W and b in the formula (5) are parameters of the neural network, are simultaneously shared with the attention vector q of the user to be learned for all user sequences and user embedding, and tanh (·) is a nonlinear activation function; further carrying out normalization through a softmax function to obtain a user v_iFor topic importance, see formula (6):

in the formula (6), N_iRepresenting a user v_iAnd includes v_i，α_jRepresenting a neighbour v_jImportance to the topic; by embedding all users in a weighted sequence, parallel content and structural context in a captured variable social neighborhood is obtainedUser sequence embedding s with non-linear correlation therebetween, see equation (7):

wherein N represents all users on the current sequence; to obtain the user sequence embedding s, the following objective function needs to be minimized:

in the formula (8), L_seqExpressed as a loss function learning the user sequence embedding s, C_i＝{v_j|v_j∈N_iC is less than or equal to | j-i |, j ≠ i } represents that the user v is_iC is the window size; p (v)_j|v_i) Representing a given user v_iNeighbor v_jThe conditional probability of (2) is formalized as shown in formula (9):

wherein h is_kIs user v_iOf arbitrary sequence-based neighbors v_k∈C_iEmbedding; the calculation cost of the conditional probability in the formula (9) is reduced by using a negative sampling technology, and an optimized objective function is obtained as follows:

where σ (x) · 1/(1+ exp (-x)) denotes a sigmoid function, and L denotes the number of negative samples.

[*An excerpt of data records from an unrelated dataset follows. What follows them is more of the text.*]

-- ==== Sys2Proof/Laws/State.lean ====
section
/-!
SUPPORT. What each update of the state leaves as it was, one lemma per field, true by definition.
-/
namespace Sys2Proof.Machine

variable (s : State)

/-! ### setReg changes regs -/

@[simp] theorem setReg_pending (w : Nat) (v : BitVec 16) : (setReg s w v).pending = s.pending := rfl
@[simp] theorem setReg_mem (w : Nat) (v : BitVec 16) : (setReg s w v).mem = s.mem := rfl
@[simp] theorem setReg_remap (w : Nat) (v : BitVec 16) : (setReg s w v).remap = s.remap := rfl
@[simp] theorem setReg_swap (w : Nat) (v : BitVec 16) : (setReg s w v).swap = s.swap := rfl
@[simp] theorem setReg_cells (w : Nat) (v : BitVec 16) : (setReg s w v).cells = s.cells := rfl
@[simp] theorem setReg_vats (w : Nat) (v : BitVec 16) : (setReg s w v).vats = s.vats := rfl
@[simp] theorem setReg_central (w : Nat) (v : BitVec 16) : (setReg s w v).central = s.central := rfl
@[simp] theorem setReg_mesh (w : Nat) (v : BitVec 16) : (setReg s w v).mesh = s.mesh := rfl
@[simp] theorem setReg_act (w : Nat) (v : BitVec 16) : (setReg s w v).act = s.act := rfl
@[simp] theorem setReg_evc (w : Nat) (v : BitVec 16) : (setReg s w v).evc = s.evc := rfl
@[simp] theorem setReg_flt (w : Nat) (v : BitVec 16) : (setReg s w v).flt = s.flt := rfl
@[simp] theorem setReg_tmp (w : Nat) (v : BitVec 16) : (setReg s w v).tmp = s.tmp := rfl
@[simp] theorem setReg_bat (w : Nat) (v : BitVec 16) : (setReg s w v).bat = s.bat := rfl
@[simp] theorem setReg_otp (w : Nat) (v : BitVec 16) : (setReg s w v).otp = s.otp := rfl
@[simp] theorem setReg_seedSet (w : Nat) (v : BitVec 16) : (setReg s w v).seedSet = s.seedSet := rfl
@[simp] theorem setReg_identityRoot (w : Nat) (v : BitVec 16) : (setReg s w v).identityRoot = s.identityRoot := rfl
@[simp] theorem setReg_ownerRoot (w : Nat) (v : BitVec 16) : (setReg s w v).ownerRoot = s.ownerRoot := rfl
@[simp] theorem setReg_sessionRoot (w : Nat) (v : BitVec 16) : (setReg s w v).sessionRoot = s.sessionRoot := rfl
@[simp] theorem setReg_calOffsets (w : Nat) (v : BitVec 16) : (setReg s w v).calOffsets = s.calOffsets := rfl
@[simp] theorem setReg_flash (w : Nat) (v : BitVec 16) : (setReg s w v).flash = s.flash := rfl
@[simp] theorem setReg_dma (w : Nat) (v : BitVec 16) : (setReg s w v).dma = s.dma := rfl
@[simp] theorem setReg_pps (w : Nat) (v : BitVec 16) : (setReg s w v).pps = s.pps := rfl
@[simp] theorem setReg_cards (w : Nat) (v : BitVec 16) : (setReg s w v).cards = s.cards := rfl
@[simp] theorem setReg_tag (w : Nat) (v : BitVec 16) : (setReg s w v).tag = s.tag := rfl
@[simp] theorem setReg_parlour (w : Nat) (v : BitVec 16) : (setReg s w v).parlour = s.parlour := rfl
@[simp] theorem setReg_fw (w : Nat) (v : BitVec 16) : (setReg s w v).fw = s.fw := rfl
@[simp] theorem setReg_store (w : Nat) (v : BitVec 16) : (setReg s w v).store = s.store := rfl
@[simp] theorem setReg_rejects (w : Nat) (v : BitVec 16) : (setReg s w v).rejects = s.rejects := rfl
@[simp] theorem setReg_boot (w : Nat) (v : BitVec 16) : (setReg s w v).boot = s.boot := rfl
@[simp] theorem setReg_ext (w : Nat) (v : BitVec 16) : (setReg s w v).ext = s.ext := rfl
@[simp] theorem setReg_fresh (w : Nat) (v : BitVec 16) : (setReg s w v).fresh = s.fresh := rfl
@[simp] theorem setReg_lastRead (w : Nat) (v : BitVec 16) : (setReg s w v).lastRead = s.lastRead := rfl
@[simp] theorem setReg_sent (w : Nat) (v : BitVec 16) : (setReg s w v).sent = s.sent := rfl

/-! ### writeMem changes mem -/

@[simp] theorem writeMem_pending (a : Nat) (w : Word) : (writeMem s a w).pending = s.pending := rfl
@[simp] theorem writeMem_regs (a : Nat) (w : Word) : (writeMem s a w).regs = s.regs := rfl
@[simp] theorem writeMem_remap (a : Nat) (w : Word) : (writeMem s a w).remap = s.remap := rfl
@[simp] theorem writeMem_swap (a : Nat) (w : Word) : (writeMem s a w).swap = s.swap := rfl
@[simp] theorem writeMem_cells (a : Nat) (w : Word) : (writeMem s a w).cells = s.cells := rfl
@[simp] theorem writeMem_vats (a : Nat) (w : Word) : (writeMem s a w).vats = s.vats := rfl
@[simp] theorem writeMem_central (a : Nat) (w : Word) : (writeMem s a w).central = s.central := rfl
@[simp] theorem writeMem_mesh (a : Nat) (w : Word) : (writeMem s a w).mesh = s.mesh := rfl
@[simp] theorem writeMem_act (a : Nat) (w : Word) : (writeMem s a w).act = s.act := rfl
@[simp] theorem writeMem_evc (a : Nat) (w : Word) : (writeMem s a w).evc = s.evc := rfl
@[simp] theorem writeMem_flt (a : Nat) (w : Word) : (writeMem s a w).flt = s.flt := rfl
@[simp] theorem writeMem_tmp (a : Nat) (w : Word) : (writeMem s a w).tmp = s.tmp := rfl
@[simp] theorem writeMem_bat (a : Nat) (w : Word) : (writeMem s a w).bat = s.bat := rfl
@[simp] theorem writeMem_otp (a : Nat) (w : Word) : (writeMem s a w).otp = s.otp := rfl
@[simp] theorem writeMem_seedSet (a : Nat) (w : Word) : (writeMem s a w).seedSet = s.seedSet := rfl
@[simp] theorem writeMem_identityRoot (a : Nat) (w : Word) : (writeMem s a w).identityRoot = s.identityRoot := rfl
@[simp] theorem writeMem_ownerRoot (a : Nat) (w : Word) : (writeMem s a w).ownerRoot = s.ownerRoot := rfl
@[simp] theorem writeMem_sessionRoot (a : Nat) (w : Word) : (writeMem s a w).sessionRoot = s.sessionRoot := rfl
@[simp] theorem writeMem_calOffsets (a : Nat) (w : Word) : (writeMem s a w).calOffsets = s.calOffsets := rfl
@[simp] theorem writeMem_flash (a : Nat) (w : Word) : (writeMem s a w).flash = s.flash := rfl
@[simp] theorem writeMem_dma (a : Nat) (w : Word) : (writeMem s a w).dma = s.dma := rfl
@[simp] theorem writeMem_pps (a : Nat) (w : Word) : (writeMem s a w).pps = s.pps := rfl
@[simp] theorem writeMem_cards (a : Nat) (w : Word) : (writeMem s a w).cards = s.cards := rfl
@[simp] theorem writeMem_tag (a : Nat) (w : Word) : (writeMem s a w).tag = s.tag := rfl
@[simp] theorem writeMem_parlour (a : Nat) (w : Word) : (writeMem s a w).parlour = s.parlour := rfl
@[simp] theorem writeMem_fw (a : Nat) (w : Word) : (writeMem s a w).fw = s.fw := rfl
@[simp] theorem writeMem_store (a : Nat) (w : Word) : (writeMem s a w).store = s.store := rfl
@[simp] theorem writeMem_rejects (a : Nat) (w : Word) : (writeMem s a w).rejects = s.rejects := rfl
@[simp] theorem writeMem_boot (a : Nat) (w : Word) : (writeMem s a w).boot = s.boot := rfl
@[simp] theorem writeMem_ext (a : Nat) (w : Word) : (writeMem s a w).ext = s.ext := rfl
@[simp] theorem writeMem_fresh (a : Nat) (w : Word) : (writeMem s a w).fresh = s.fresh := rfl
@[simp] theorem writeMem_lastRead (a : Nat) (w : Word) : (writeMem s a w).lastRead = s.lastRead := rfl
@[simp] theorem writeMem_sent (a : Nat) (w : Word) : (writeMem s a w).sent = s.sent := rfl

/-! ### scrub changes mem -/

@[simp] theorem scrub_pending (lo hi : Nat) : (scrub s lo hi).pending = s.pending := rfl
@[simp] theorem scrub_regs (lo hi : Nat) : (scrub s lo hi).regs = s.regs := rfl
@[simp] theorem scrub_remap (lo hi : Nat) : (scrub s lo hi).remap = s.remap := rfl
@[simp] theorem scrub_swap (lo hi : Nat) : (scrub s lo hi).swap = s.swap := rfl
@[simp] theorem scrub_cells (lo hi : Nat) : (scrub s lo hi).cells = s.cells := rfl
@[simp] theorem scrub_vats (lo hi : Nat) : (scrub s lo hi).vats = s.vats := rfl
@[simp] theorem scrub_central (lo hi : Nat) : (scrub s lo hi).central = s.central := rfl
@[simp] theorem scrub_mesh (lo hi : Nat) : (scrub s lo hi).mesh = s.mesh := rfl
@[simp] theorem scrub_act (lo hi : Nat) : (scrub s lo hi).act = s.act := rfl
@[simp] theorem scrub_evc (lo hi : Nat) : (scrub s lo hi).evc = s.evc := rfl
@[simp] theorem scrub_flt (lo hi : Nat) : (scrub s lo hi).flt = s.flt := rfl
@[simp] theorem scrub_tmp (lo hi : Nat) : (scrub s lo hi).tmp = s.tmp := rfl
@[simp] theorem scrub_bat (lo hi : Nat) : (scrub s lo hi).bat = s.bat := rfl
@[simp] theorem scrub_otp (lo hi : Nat) : (scrub s lo hi).otp = s.otp := rfl
@[simp] theorem scrub_seedSet (lo hi : Nat) : (scrub s lo hi).seedSet = s.seedSet := rfl
@[simp] theorem scrub_identityRoot (lo hi : Nat) : (scrub s lo hi).identityRoot = s.identityRoot := rfl
@[simp] theorem scrub_ownerRoot (lo hi : Nat) : (scrub s lo hi).ownerRoot = s.ownerRoot := rfl
@[simp] theorem scrub_sessionRoot (lo hi : Nat) : (scrub s lo hi).sessionRoot = s.sessionRoot := rfl
@[simp] theorem scrub_calOffsets (lo hi : Nat) : (scrub s lo hi).calOffsets = s.calOffsets := rfl
@[simp] theorem scrub_flash (lo hi : Nat) : (scrub s lo hi).flash = s.flash := rfl
@[simp] theorem scrub_dma (lo hi : Nat) : (scrub s lo hi).dma = s.dma := rfl
@[simp] theorem scrub_pps (lo hi : Nat) : (scrub s lo hi).pps = s.pps := rfl
@[simp] theorem scrub_cards (lo hi : Nat) : (scrub s lo hi).cards = s.cards := rfl
@[simp] theorem scrub_tag (lo hi : Nat) : (scrub s lo hi).tag = s.tag := rfl
@[simp] theorem scrub_parlour (lo hi : Nat) : (scrub s lo hi).parlour = s.parlour := rfl
@[simp] theorem scrub_fw (lo hi : Nat) : (scrub s lo hi).fw = s.fw := rfl
@[simp] theorem scrub_store (lo hi : Nat) : (scrub s lo hi).store = s.store := rfl
@[simp] theorem scrub_rejects (lo hi : Nat) : (scrub s lo hi).rejects = s.rejects := rfl
@[simp] theorem scrub_boot (lo hi : Nat) : (scrub s lo hi).boot = s.boot := rfl
@[simp] theorem scrub_ext (lo hi : Nat) : (scrub s lo hi).ext = s.ext := rfl
@[simp] theorem scrub_fresh (lo hi : Nat) : (scrub s lo hi).fresh = s.fresh := rfl
@[simp] theorem scrub_lastRead (lo hi : Nat) : (scrub s lo hi).lastRead = s.lastRead := rfl
@[simp] theorem scrub_sent (lo hi : Nat) : (scrub s lo hi).sent = s.sent := rfl

/-! ### setCell changes cells -/

@[simp] theorem setCell_pending (k : Nat) (c : Cell) : (setCell s k c).pending = s.pending := rfl
@[simp] theorem setCell_mem (k : Nat) (c : Cell) : (setCell s k c).mem = s.mem := rfl
@[simp] theorem setCell_regs (k : Nat) (c : Cell) : (setCell s k c).regs = s.regs := rfl
@[simp] theorem setCell_remap (k : Nat) (c : Cell) : (setCell s k c).remap = s.remap := rfl
@[simp] theorem setCell_swap (k : Nat) (c : Cell) : (setCell s k c).swap = s.swap := rfl
@[simp] theorem setCell_vats (k : Nat) (c : Cell) : (setCell s k c).vats = s.vats := rfl
@[simp] theorem setCell_central (k : Nat) (c : Cell) : (setCell s k c).central = s.central := rfl
@[simp] theorem setCell_mesh (k : Nat) (c : Cell) : (setCell s k c).mesh = s.mesh := rfl
@[simp] theorem setCell_act (k : Nat) (c : Cell) : (setCell s k c).act = s.act := rfl
@[simp] theorem setCell_evc (k : Nat) (c : Cell) : (setCell s k c).evc = s.evc := rfl
@[simp] theorem setCell_flt (k : Nat) (c : Cell) : (setCell s k c).flt = s.flt := rfl
@[simp] theorem setCell_tmp (k : Nat) (c : Cell) : (setCell s k c).tmp = s.tmp := rfl
@[simp] theorem setCell_bat (k : Nat) (c : Cell) : (setCell s k c).bat = s.bat := rfl
@[simp] theorem setCell_otp (k : Nat) (c : Cell) : (setCell s k c).otp = s.otp := rfl
@[simp] theorem setCell_seedSet (k : Nat) (c : Cell) : (setCell s k c).seedSet = s.seedSet := rfl
@[simp] theorem setCell_identityRoot (k : Nat) (c : Cell) : (setCell s k c).identityRoot = s.identityRoot := rfl
@[simp] theorem setCell_ownerRoot (k : Nat) (c : Cell) : (setCell s k c).ownerRoot = s.ownerRoot := rfl
@[simp] theorem setCell_sessionRoot (k : Nat) (c : Cell) : (setCell s k c).sessionRoot = s.sessionRoot := rfl
@[simp] theorem setCell_calOffsets (k : Nat) (c : Cell) : (setCell s k c).calOffsets = s.calOffsets := rfl
@[simp] theorem setCell_flash (k : Nat) (c : Cell) : (setCell s k c).flash = s.flash := rfl
@[simp] theorem setCell_dma (k : Nat) (c : Cell) : (setCell s k c).dma = s.dma := rfl
@[simp] theorem setCell_pps (k : Nat) (c : Cell) : (setCell s k c).pps = s.pps := rfl
@[simp] theorem setCell_cards (k : Nat) (c : Cell) : (setCell s k c).cards = s.cards := rfl
@[simp] theorem setCell_tag (k : Nat) (c : Cell) : (setCell s k c).tag = s.tag := rfl
@[simp] theorem setCell_parlour (k : Nat) (c : Cell) : (setCell s k c).parlour = s.parlour := rfl
@[simp] theorem setCell_fw (k : Nat) (c : Cell) : (setCell s k c).fw = s.fw := rfl
@[simp] theorem setCell_store (k : Nat) (c : Cell) : (setCell s k c).store = s.store := rfl
@[simp] theorem setCell_rejects (k : Nat) (c : Cell) : (setCell s k c).rejects = s.rejects := rfl
@[simp] theorem setCell_boot (k : Nat) (c : Cell) : (setCell s k c).boot = s.boot := rfl
@[simp] theorem setCell_ext (k : Nat) (c : Cell) : (setCell s k c).ext = s.ext := rfl
@[simp] theorem setCell_fresh (k : Nat) (c : Cell) : (setCell s k c).fresh = s.fresh := rfl
@[simp] theorem setCell_lastRead (k : Nat) (c : Cell) : (setCell s k c).lastRead = s.lastRead := rfl
@[simp] theorem setCell_sent (k : Nat) (c : Cell) : (setCell s k c).sent = s.sent := rfl

/-! ### setVat changes vats -/

@[simp] theorem setVat_pending (p : Nat) (v : Vat) : (setVat s p v).pending = s.pending := rfl
@[simp] theorem setVat_mem (p : Nat) (v : Vat) : (setVat s p v).mem = s.mem := rfl
@[simp] theorem setVat_regs (p : Nat) (v : Vat) : (setVat s p v).regs = s.regs := rfl
@[simp] theorem setVat_remap (p : Nat) (v : Vat) : (setVat s p v).remap = s.remap := rfl
@[simp] theorem setVat_swap (p : Nat) (v : Vat) : (setVat s p v).swap = s.swap := rfl
@[simp] theorem setVat_cells (p : Nat) (v : Vat) : (setVat s p v).cells = s.cells := rfl
@[simp] theorem setVat_central (p : Nat) (v : Vat) : (setVat s p v).central = s.central := rfl
@[simp] theorem setVat_mesh (p : Nat) (v : Vat) : (setVat s p v).mesh = s.mesh := rfl
@[simp] theorem setVat_act (p : Nat) (v : Vat) : (setVat s p v).act = s.act := rfl
@[simp] theorem setVat_evc (p : Nat) (v : Vat) : (setVat s p v).evc = s.evc := rfl
@[simp] theorem setVat_flt (p : Nat) (v : Vat) : (setVat s p v).flt = s.flt := rfl
@[simp] theorem setVat_tmp (p : Nat) (v : Vat) : (setVat s p v).tmp = s.tmp := rfl
@[simp] theorem setVat_bat (p : Nat) (v : Vat) : (setVat s p v).bat = s.bat := rfl
@[simp] theorem setVat_otp (p : Nat) (v : Vat) : (setVat s p v).otp = s.otp := rfl
@[simp] theorem setVat_seedSet (p : Nat) (v : Vat) : (setVat s p v).seedSet = s.seedSet := rfl
@[simp] theorem setVat_identityRoot (p : Nat) (v : Vat) : (setVat s p v).identityRoot = s.identityRoot := rfl
@[simp] theorem setVat_ownerRoot (p : Nat) (v : Vat) : (setVat s p v).ownerRoot = s.ownerRoot := rfl
@[simp] theorem setVat_sessionRoot (p : Nat) (v : Vat) : (setVat s p v).sessionRoot = s.sessionRoot := rfl
@[simp] theorem setVat_calOffsets (p : Nat) (v : Vat) : (setVat s p v).calOffsets = s.calOffsets := rfl
@[simp] theorem setVat_flash (p : Nat) (v : Vat) : (setVat s p v).flash = s.flash := rfl
@[simp] theorem setVat_dma (p : Nat) (v : Vat) : (setVat s p v).dma = s.dma := rfl
@[simp] theorem setVat_pps (p : Nat) (v : Vat) : (setVat s p v).pps = s.pps := rfl
@[simp] theorem setVat_cards (p : Nat) (v : Vat) : (setVat s p v).cards = s.cards := rfl
@[simp] theorem setVat_tag (p : Nat) (v : Vat) : (setVat s p v).tag = s.tag := rfl
@[simp] theorem setVat_parlour (p : Nat) (v : Vat) : (setVat s p v).parlour = s.parlour := rfl
@[simp] theorem setVat_fw (p : Nat) (v : Vat) : (setVat s p v).fw = s.fw := rfl
@[simp] theorem setVat_store (p : Nat) (v : Vat) : (setVat s p v).store = s.store := rfl
@[simp] theorem setVat_rejects (p : Nat) (v : Vat) : (setVat s p v).rejects = s.rejects := rfl
@[simp] theorem setVat_boot (p : Nat) (v : Vat) : (setVat s p v).boot = s.boot := rfl
@[simp] theorem setVat_ext (p : Nat) (v : Vat) : (setVat s p v).ext = s.ext := rfl
@[simp] theorem setVat_fresh (p : Nat) (v : Vat) : (setVat s p v).fresh = s.fresh := rfl
@[simp] theorem setVat_lastRead (p : Nat) (v : Vat) : (setVat s p v).lastRead = s.lastRead := rfl
@[simp] theorem setVat_sent (p : Nat) (v : Vat) : (setVat s p v).sent = s.sent := rfl
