-- ==== Sys2Proof/Tests/Slice0.lean ====
section
/-!
SUPPORT. Named tests: the checks of WellFormed refuse an ill-formed term each; for every statement of Certificates/Slice0 states
and operands that meet the hypotheses of its clauses, with what one step does there, worked out by hand from spec/.
A test is named after the statement whose clauses it meets.
-/
namespace Sys2Proof.Tests
set_option Elab.async false
open Sys2Proof.Machine

/-- The state after a command. -/
def after (c : Instr) (s : State) : State :=
  match exec c s with
  | .next t => t
  | _ => s

/-! ### States -/

/-- An access-table entry that covers every waddr and grants every master everything (R364 to R366). -/
def openEntry : ActEntry := { zeroEntry with limit := 0xFFFFFFFF, msetB := 0x3FF, enable := true, secretOk := true, fetch := true, write := true, read := true }
/-- A state whose access table has that one entry applied. -/
def opened (s : State) : State := { s with act := { s.act with applied := [(0, openEntry)] } }
/-- A core's state with g registers and nothing else set. -/
def withG (g : Tbl Word) : Cell := { cellReset with main := { zeroBank with g := g } }
/-- Cell 0 of vat 0 in a state c of its own, let run, with instruction p at index 0 of its instruction store. -/
def atCell (c : Cell) (p : BitVec 32) : State :=
  writeMems (setReg (setCell (opened State.reset) 0 c) (R.VAT_CELL_RUN 0) 1) (istoreBase 0 0)
    [⟨.code, (p >>> 16).setWidth 16⟩, ⟨.code, p.setWidth 16⟩]
/-- The supervisor in BOOT's step 1 with instruction p at instruction 16 of its local memory (waddr 32). -/
def atSup (c : Cell) (p : BitVec 32) : State :=
  writeMems { setCell (opened State.reset) supKey (setPc c 16) with boot := { State.reset.boot with step := 1 } } 32 [⟨.code, (p >>> 16).setWidth 16⟩, ⟨.code, p.setWidth 16⟩]
/-- The data store of cell 0 of vat 0 starts here. -/
def d0 : Nat := dstoreBase 0 0
/-- A register g of cell 0 of vat 0. -/
def g0 (s : State) (r : Nat) : Word := getG (getCell s 0) r
/-- The flags of cell 0 of vat 0. -/
def f0 (s : State) : Flags := getFlags (getCell s 0)
/-- The pc of cell 0 of vat 0. -/
def pc0 (s : State) : BitVec 20 := getPc (getCell s 0)

/-- What a check answers, as an option. -/
def oks {ε α : Type} : Except ε α → Option α
  | .ok a => some a
  | .error _ => none
/-- Why a check refuses, as an option. -/
def errs {ε α : Type} : Except ε α → Option ε
  | .ok _ => none
  | .error e => some e
/-- `oks` says that a check answers. -/
theorem oks_iff {ε α : Type} (e : Except ε α) (a : α) : oks e = some a ↔ e = .ok a := by cases e <;> simp [oks]
/-- `errs` says that a check refuses. -/
theorem errs_iff {ε α : Type} (e : Except ε α) (x : ε) : errs e = some x ↔ e = .error x := by cases e <;> simp [errs]

/-! ### Devices past their boot and requests in pail 0 -/

/-- A device past its boot in mode m. -/
def live (m : Nat) : State := setFld { opened State.reset with boot := { State.reset.boot with step := 13 } } R.PWR_MODE 3 0 m
/-- A doorbell of pail 0 with a phase. -/
def bell (ph : DbPhase) : Doorbell :=
  { seq := 0xFFFF, tag := 7, aux := false, length := 16, phase := ph, part := none, buf := none, keys := [], order := 0, heldFor := none, since := none, dma := none, card := .start }
/-- A state whose pail 0 holds doorbells. -/
def withBells (s : State) (q : List Doorbell) : State := setPail s 0 { getPail s 0 with queue := q }
/-- A device in SERVICE with bits to draw in its central queue, and cell 0 of vat 0 running and admitted to (R205). -/
def rich : State :=
  setReg (setReg { live mSERVICE with central := { (live mSERVICE).central with bits := 131072 } } (R.VAT_CELL_RUN 0) 1) (R.VAT_CTRL 0) 0x13
/-- A device whose noise sources have all stopped for good, its queue empty (R289). -/
def noiseless : State := (List.range 32).foldl (fun s n => modNoise s n fun x => { x with state := 3 }) (live mSERVICE)
/-- A request of command c with a body. -/
def reqOf (c part : Nat) (body : Bytes) : Request := { command := c, flags := 0, part := part, body := body, auth := .none }
/-- A state in which pail 0 has a request taken. -/
def takenIn (s : State) (r : Request) : State := withBells s [bell (.taken r)]
/-- The completion of pail 0's oldest doorbell, if it has one. -/
def answered (s : State) : Option (Nat × Bytes) :=
  match (getPail s 0).queue.map (fun d => d.phase) with
  | [DbPhase.ready r] => some (r.status.toNat, r.body)
  | _ => none
/-- The response a cell has written and not yet delivered, of pail 0's oldest doorbell (R206). -/
def done (s : State) : Option (Nat × Bytes) :=
  match (getPail s 0).queue.map (fun d => d.phase) with
  | [DbPhase.done _ r] => some (r.status.toNat, r.body)
  | _ => none
/-- Pail 0 has a request taken. -/
def isTaken (s : State) (c : Nat) : Bool := (findTaken s 0 c).isSome
/-- `isTaken` says that the hypothesis `Taken` can be met. -/
theorem isTaken_iff (s : State) (c : Nat) : isTaken s c = true ↔ ∃ d r, Taken s 0 c d r := by
  simp [isTaken, Taken, Option.isSome_iff_exists]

5. The microblog topic mining method based on the variable neighborhood parallel social context fusion according to claim 1, wherein the step (4) specifically comprises the following steps:

by the use of spiritInferring document-topic distributions θ via variational reasoning_d＝(p(t₁|d)，p(t₂|d)，...，p(t_KId)) and topic-term distribution phi_w＝(p(w|t₁)，p(w|t₂)，...，p(w|t_K) Where d represents a document, t)_iRepresenting the ith theme, K representing the number of themes and w representing words; p (t)_iI d) (i ═ 1, 2.., K) represents the probability that document d belongs to the ith topic, p (w | t)_i) (i ═ 1, 2., K) denotes the probability that word w belongs to the ith topic;

h_enc＝ReLU(W^h·s+b^h) (11)

wherein W^hAnd b^hIs a parameter of the encoder, ReLU is a non-linear activation function; assuming that the prior distribution and the posterior distribution of the user sequence embedding s are both Gaussian distributions, the mean mu and the variance sigma of the posterior Gaussian distributions²Can be obtained by linear transformation, see equation (12) (13):

μ＝W^μ·h_enc+b^μ (12)

log(σ²)＝W^σ·h_enc+b^σ (13)

wherein W^μ、b^μ、W^σ、b^σIs a parameter of the encoder;

further obtaining potential semantic vector by using reparameterization skill

The formalization is shown in formula (14):

z＝μ+∈×σ (14)

wherein, the element belongs to the Gaussian distribution N (0, I) sampled, and the potential semantic vector z is normalized by utilizing the softmax function to obtain the document-subject distribution theta_d；

Topic-word distribution: topic-word distribution in text_wCan be regarded as parameters of a decoder, and is detailed in a formula(15)：

h_dec＝softmax(φ_w×(θ_d)^T) (15)

The user sequence embedding s is then reconstructed by the decoder to obtain a reconstructed user sequence embedding s', which is calculated as equation (16), where W^(d)And b^(d)Are all parameters of the decoder:

s′＝ReLU(W^dh_dec+b^d) (16)

for topic generation, the objective function for this section is formula (17):

in formula (17), L_genLoss function values expressed as learned document-topic distributions and topic-term distributions, using KL divergence to measure the closeness of a prior distribution q (z) to a true posterior distribution p (zs), where q (z) is a prior Gaussian distribution N (0, I);

by combining equations (10) and (17), an overall objective function is defined to mine microblog potential topics, see equation (18), where λ is a trade-off of L_seqAnd L_genThe hyper-parameters of (a):

L＝(1-λ)L_seq+λL_gen (18)。